======== Provided material ========

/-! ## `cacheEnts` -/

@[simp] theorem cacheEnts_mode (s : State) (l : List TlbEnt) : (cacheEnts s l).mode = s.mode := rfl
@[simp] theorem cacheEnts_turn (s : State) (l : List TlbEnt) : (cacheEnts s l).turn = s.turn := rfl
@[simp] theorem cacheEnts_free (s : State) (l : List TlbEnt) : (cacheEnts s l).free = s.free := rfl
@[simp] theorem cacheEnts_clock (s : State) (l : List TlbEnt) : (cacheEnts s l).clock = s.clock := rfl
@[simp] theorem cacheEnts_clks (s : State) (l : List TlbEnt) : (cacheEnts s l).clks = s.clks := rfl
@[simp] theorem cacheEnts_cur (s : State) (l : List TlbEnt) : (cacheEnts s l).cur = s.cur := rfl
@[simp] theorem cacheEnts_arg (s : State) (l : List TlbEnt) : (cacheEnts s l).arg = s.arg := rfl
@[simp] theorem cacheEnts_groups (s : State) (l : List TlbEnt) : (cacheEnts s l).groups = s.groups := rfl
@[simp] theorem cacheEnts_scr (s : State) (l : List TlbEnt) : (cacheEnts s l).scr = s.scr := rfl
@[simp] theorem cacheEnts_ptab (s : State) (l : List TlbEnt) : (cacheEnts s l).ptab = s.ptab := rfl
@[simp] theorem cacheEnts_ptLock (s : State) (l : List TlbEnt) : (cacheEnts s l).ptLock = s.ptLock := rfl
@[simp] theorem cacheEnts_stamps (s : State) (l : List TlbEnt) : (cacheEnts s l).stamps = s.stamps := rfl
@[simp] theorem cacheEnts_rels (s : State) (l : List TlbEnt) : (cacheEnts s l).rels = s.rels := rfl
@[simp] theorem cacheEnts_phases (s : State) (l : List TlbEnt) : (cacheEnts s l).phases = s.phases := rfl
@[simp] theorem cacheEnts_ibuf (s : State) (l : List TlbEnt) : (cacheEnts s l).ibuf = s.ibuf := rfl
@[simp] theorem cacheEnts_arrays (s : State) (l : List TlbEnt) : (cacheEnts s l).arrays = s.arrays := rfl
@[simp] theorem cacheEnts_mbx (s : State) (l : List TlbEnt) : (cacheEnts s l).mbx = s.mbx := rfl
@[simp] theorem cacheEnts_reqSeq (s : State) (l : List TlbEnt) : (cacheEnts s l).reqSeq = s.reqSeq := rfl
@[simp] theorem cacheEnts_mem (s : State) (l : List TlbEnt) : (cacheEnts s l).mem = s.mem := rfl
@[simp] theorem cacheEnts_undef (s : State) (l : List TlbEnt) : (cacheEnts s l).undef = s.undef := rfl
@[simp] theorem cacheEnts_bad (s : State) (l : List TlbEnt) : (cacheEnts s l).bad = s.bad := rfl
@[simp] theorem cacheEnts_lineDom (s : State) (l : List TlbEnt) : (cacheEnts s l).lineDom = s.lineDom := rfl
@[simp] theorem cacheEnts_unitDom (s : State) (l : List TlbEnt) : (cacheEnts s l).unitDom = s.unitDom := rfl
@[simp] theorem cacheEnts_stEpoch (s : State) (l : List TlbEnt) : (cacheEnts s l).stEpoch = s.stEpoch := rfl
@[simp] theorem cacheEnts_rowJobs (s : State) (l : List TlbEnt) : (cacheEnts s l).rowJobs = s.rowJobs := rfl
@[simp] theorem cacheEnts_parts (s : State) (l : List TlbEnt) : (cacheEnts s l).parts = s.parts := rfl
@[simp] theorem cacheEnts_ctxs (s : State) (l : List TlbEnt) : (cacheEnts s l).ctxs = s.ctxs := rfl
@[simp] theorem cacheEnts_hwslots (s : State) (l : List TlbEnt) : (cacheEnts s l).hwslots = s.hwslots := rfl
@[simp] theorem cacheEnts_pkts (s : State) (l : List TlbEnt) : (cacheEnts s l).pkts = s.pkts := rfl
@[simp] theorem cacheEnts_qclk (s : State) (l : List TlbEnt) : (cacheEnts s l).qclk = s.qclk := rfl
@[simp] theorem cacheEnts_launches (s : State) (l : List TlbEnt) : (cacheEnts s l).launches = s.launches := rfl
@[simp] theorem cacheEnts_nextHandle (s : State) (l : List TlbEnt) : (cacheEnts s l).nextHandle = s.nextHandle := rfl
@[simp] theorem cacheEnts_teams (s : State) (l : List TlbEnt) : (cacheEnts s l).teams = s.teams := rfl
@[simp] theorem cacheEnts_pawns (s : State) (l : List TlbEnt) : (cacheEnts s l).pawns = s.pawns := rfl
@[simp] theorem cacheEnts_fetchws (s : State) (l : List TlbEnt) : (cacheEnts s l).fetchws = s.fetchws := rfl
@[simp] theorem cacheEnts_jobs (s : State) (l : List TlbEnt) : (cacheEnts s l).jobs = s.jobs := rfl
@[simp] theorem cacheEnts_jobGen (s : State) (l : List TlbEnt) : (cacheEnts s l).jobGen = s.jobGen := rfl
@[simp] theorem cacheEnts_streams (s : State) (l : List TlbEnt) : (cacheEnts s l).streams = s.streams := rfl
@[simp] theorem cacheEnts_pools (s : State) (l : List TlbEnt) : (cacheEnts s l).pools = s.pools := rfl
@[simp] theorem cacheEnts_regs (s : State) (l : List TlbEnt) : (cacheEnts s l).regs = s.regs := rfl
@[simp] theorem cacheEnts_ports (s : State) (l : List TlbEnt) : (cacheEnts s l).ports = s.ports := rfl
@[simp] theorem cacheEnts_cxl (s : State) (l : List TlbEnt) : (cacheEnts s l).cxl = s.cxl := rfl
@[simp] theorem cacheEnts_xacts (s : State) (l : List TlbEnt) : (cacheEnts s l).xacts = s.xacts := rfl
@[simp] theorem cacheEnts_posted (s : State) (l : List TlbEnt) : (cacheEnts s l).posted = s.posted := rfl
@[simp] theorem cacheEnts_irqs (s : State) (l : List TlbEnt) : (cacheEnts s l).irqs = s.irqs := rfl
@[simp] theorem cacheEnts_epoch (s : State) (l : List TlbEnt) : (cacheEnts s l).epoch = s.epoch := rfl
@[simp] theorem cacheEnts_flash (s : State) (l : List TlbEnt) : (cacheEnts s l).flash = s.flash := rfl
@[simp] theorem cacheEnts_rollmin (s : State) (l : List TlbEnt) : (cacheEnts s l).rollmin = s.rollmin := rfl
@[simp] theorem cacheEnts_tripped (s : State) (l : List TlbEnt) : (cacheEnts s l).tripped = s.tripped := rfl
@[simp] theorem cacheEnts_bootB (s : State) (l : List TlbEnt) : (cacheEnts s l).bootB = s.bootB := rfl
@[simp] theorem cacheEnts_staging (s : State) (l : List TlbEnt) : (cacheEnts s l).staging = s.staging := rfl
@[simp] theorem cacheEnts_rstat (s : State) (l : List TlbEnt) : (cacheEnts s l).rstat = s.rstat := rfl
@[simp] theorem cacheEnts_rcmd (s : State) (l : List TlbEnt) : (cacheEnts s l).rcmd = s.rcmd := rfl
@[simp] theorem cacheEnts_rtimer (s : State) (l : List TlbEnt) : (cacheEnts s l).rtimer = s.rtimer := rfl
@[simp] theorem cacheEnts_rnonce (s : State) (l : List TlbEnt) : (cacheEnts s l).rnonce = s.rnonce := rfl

========

**Work instruction:** From the first line to the last, reproduce the data exactly.

**Result for this task:**
/-! ## `cacheEnts` -/

@[simp] theorem cacheEnts_mode (s : State) (l : List TlbEnt) : (cacheEnts s l).mode = s.mode := rfl
@[simp] theorem cacheEnts_turn (s : State) (l : List TlbEnt) : (cacheEnts s l).turn = s.turn := rfl
@[simp] theorem cacheEnts_free (s : State) (l : List TlbEnt) : (cacheEnts s l).free = s.free := rfl
@[simp] theorem cacheEnts_clock (s : State) (l : List TlbEnt) : (cacheEnts s l).clock = s.clock := rfl
@[simp] theorem cacheEnts_clks (s : State) (l : List TlbEnt) : (cacheEnts s l).clks = s.clks := rfl
@[simp] theorem cacheEnts_cur (s : State) (l : List TlbEnt) : (cacheEnts s l).cur = s.cur := rfl
@[simp] theorem cacheEnts_arg (s : State) (l : List TlbEnt) : (cacheEnts s l).arg = s.arg := rfl
@[simp] theorem cacheEnts_groups (s : State) (l : List TlbEnt) : (cacheEnts s l).groups = s.groups := rfl
@[simp] theorem cacheEnts_scr (s : State) (l : List TlbEnt) : (cacheEnts s l).scr = s.scr := rfl
@[simp] theorem cacheEnts_ptab (s : State) (l : List TlbEnt) : (cacheEnts s l).ptab = s.ptab := rfl
@[simp] theorem cacheEnts_ptLock (s : State) (l : List TlbEnt) : (cacheEnts s l).ptLock = s.ptLock := rfl
@[simp] theorem cacheEnts_stamps (s : State) (l : List TlbEnt) : (cacheEnts s l).stamps = s.stamps := rfl
@[simp] theorem cacheEnts_rels (s : State) (l : List TlbEnt) : (cacheEnts s l).rels = s.rels := rfl
@[simp] theorem cacheEnts_phases (s : State) (l : List TlbEnt) : (cacheEnts s l).phases = s.phases := rfl
@[simp] theorem cacheEnts_ibuf (s : State) (l : List TlbEnt) : (cacheEnts s l).ibuf = s.ibuf := rfl
@[simp] theorem cacheEnts_arrays (s : State) (l : List TlbEnt) : (cacheEnts s l).arrays = s.arrays := rfl
@[simp] theorem cacheEnts_mbx (s : State) (l : List TlbEnt) : (cacheEnts s l).mbx = s.mbx := rfl
@[simp] theorem cacheEnts_reqSeq (s : State) (l : List TlbEnt) : (cacheEnts s l).reqSeq = s.reqSeq := rfl
@[simp] theorem cacheEnts_mem (s : State) (l : List TlbEnt) : (cacheEnts s l).mem = s.mem := rfl
@[simp] theorem cacheEnts_undef (s : State) (l : List TlbEnt) : (cacheEnts s l).undef = s.undef := rfl
@[simp] theorem cacheEnts_bad (s : State) (l : List TlbEnt) : (cacheEnts s l).bad = s.bad := rfl
@[simp] theorem cacheEnts_lineDom (s : State) (l : List TlbEnt) : (cacheEnts s l).lineDom = s.lineDom := rfl
@[simp] theorem cacheEnts_unitDom (s : State) (l : List TlbEnt) : (cacheEnts s l).unitDom = s.unitDom := rfl
@[simp] theorem cacheEnts_stEpoch (s : State) (l : List TlbEnt) : (cacheEnts s l).stEpoch = s.stEpoch := rfl
@[simp] theorem cacheEnts_rowJobs (s : State) (l : List TlbEnt) : (cacheEnts s l).rowJobs = s.rowJobs := rfl
@[simp] theorem cacheEnts_parts (s : State) (l : List TlbEnt) : (cacheEnts s l).parts = s.parts := rfl
@[simp] theorem cacheEnts_ctxs (s : State) (l : List TlbEnt) : (cacheEnts s l).ctxs = s.ctxs := rfl
@[simp] theorem cacheEnts_hwslots (s : State) (l : List TlbEnt) : (cacheEnts s l).hwslots = s.hwslots := rfl
@[simp] theorem cacheEnts_pkts (s : State) (l : List TlbEnt) : (cacheEnts s l).pkts = s.pkts := rfl
@[simp] theorem cacheEnts_qclk (s : State) (l : List TlbEnt) : (cacheEnts s l).qclk = s.qclk := rfl
@[simp] theorem cacheEnts_launches (s : State) (l : List TlbEnt) : (cacheEnts s l).launches = s.launches := rfl
@[simp] theorem cacheEnts_nextHandle (s : State) (l : List TlbEnt) : (cacheEnts s l).nextHandle = s.nextHandle := rfl
@[simp] theorem cacheEnts_teams (s : State) (l : List TlbEnt) : (cacheEnts s l).teams = s.teams := rfl
@[simp] theorem cacheEnts_pawns (s : State) (l : List TlbEnt) : (cacheEnts s l).pawns = s.pawns := rfl
@[simp] theorem cacheEnts_fetchws (s : State) (l : List TlbEnt) : (cacheEnts s l).fetchws = s.fetchws := rfl
@[simp] theorem cacheEnts_jobs (s : State) (l : List TlbEnt) : (cacheEnts s l).jobs = s.jobs := rfl
@[simp] theorem cacheEnts_jobGen (s : State) (l : List TlbEnt) : (cacheEnts s l).jobGen = s.jobGen := rfl
@[simp] theorem cacheEnts_streams (s : State) (l : List TlbEnt) : (cacheEnts s l).streams = s.streams := rfl
@[simp] theorem cacheEnts_pools (s : State) (l : List TlbEnt) : (cacheEnts s l).pools = s.pools := rfl
@[simp] theorem cacheEnts_regs (s : State) (l : List TlbEnt) : (cacheEnts s l).regs = s.regs := rfl
@[simp] theorem cacheEnts_ports (s : State) (l : List TlbEnt) : (cacheEnts s l).ports = s.ports := rfl
@[simp] theorem cacheEnts_cxl (s : State) (l : List TlbEnt) : (cacheEnts s l).cxl = s.cxl := rfl
@[simp] theorem cacheEnts_xacts (s : State) (l : List TlbEnt) : (cacheEnts s l).xacts = s.xacts := rfl
@[simp] theorem cacheEnts_posted (s : State) (l : List TlbEnt) : (cacheEnts s l).posted = s.posted := rfl
@[simp] theorem cacheEnts_irqs (s : State) (l : List TlbEnt) : (cacheEnts s l).irqs = s.irqs := rfl
@[simp] theorem cacheEnts_epoch (s : State) (l : List TlbEnt) : (cacheEnts s l).epoch = s.epoch := rfl
@[simp] theorem cacheEnts_flash (s : State) (l : List TlbEnt) : (cacheEnts s l).flash = s.flash := rfl
@[simp] theorem cacheEnts_rollmin (s : State) (l : List TlbEnt) : (cacheEnts s l).rollmin = s.rollmin := rfl
@[simp] theorem cacheEnts_tripped (s : State) (l : List TlbEnt) : (cacheEnts s l).tripped = s.tripped := rfl
@[simp] theorem cacheEnts_bootB (s : State) (l : List TlbEnt) : (cacheEnts s l).bootB = s.bootB := rfl
@[simp] theorem cacheEnts_staging (s : State) (l : List TlbEnt) : (cacheEnts s l).staging = s.staging := rfl
@[simp] theorem cacheEnts_rstat (s : State) (l : List TlbEnt) : (cacheEnts s l).rstat = s.rstat := rfl
@[simp] theorem cacheEnts_rcmd (s : State) (l : List TlbEnt) : (cacheEnts s l).rcmd = s.rcmd := rfl
@[simp] theorem cacheEnts_rtimer (s : State) (l : List TlbEnt) : (cacheEnts s l).rtimer = s.rtimer := rfl
@[simp] theorem cacheEnts_rnonce (s : State) (l : List TlbEnt) : (cacheEnts s l).rnonce = s.rnonce := rfl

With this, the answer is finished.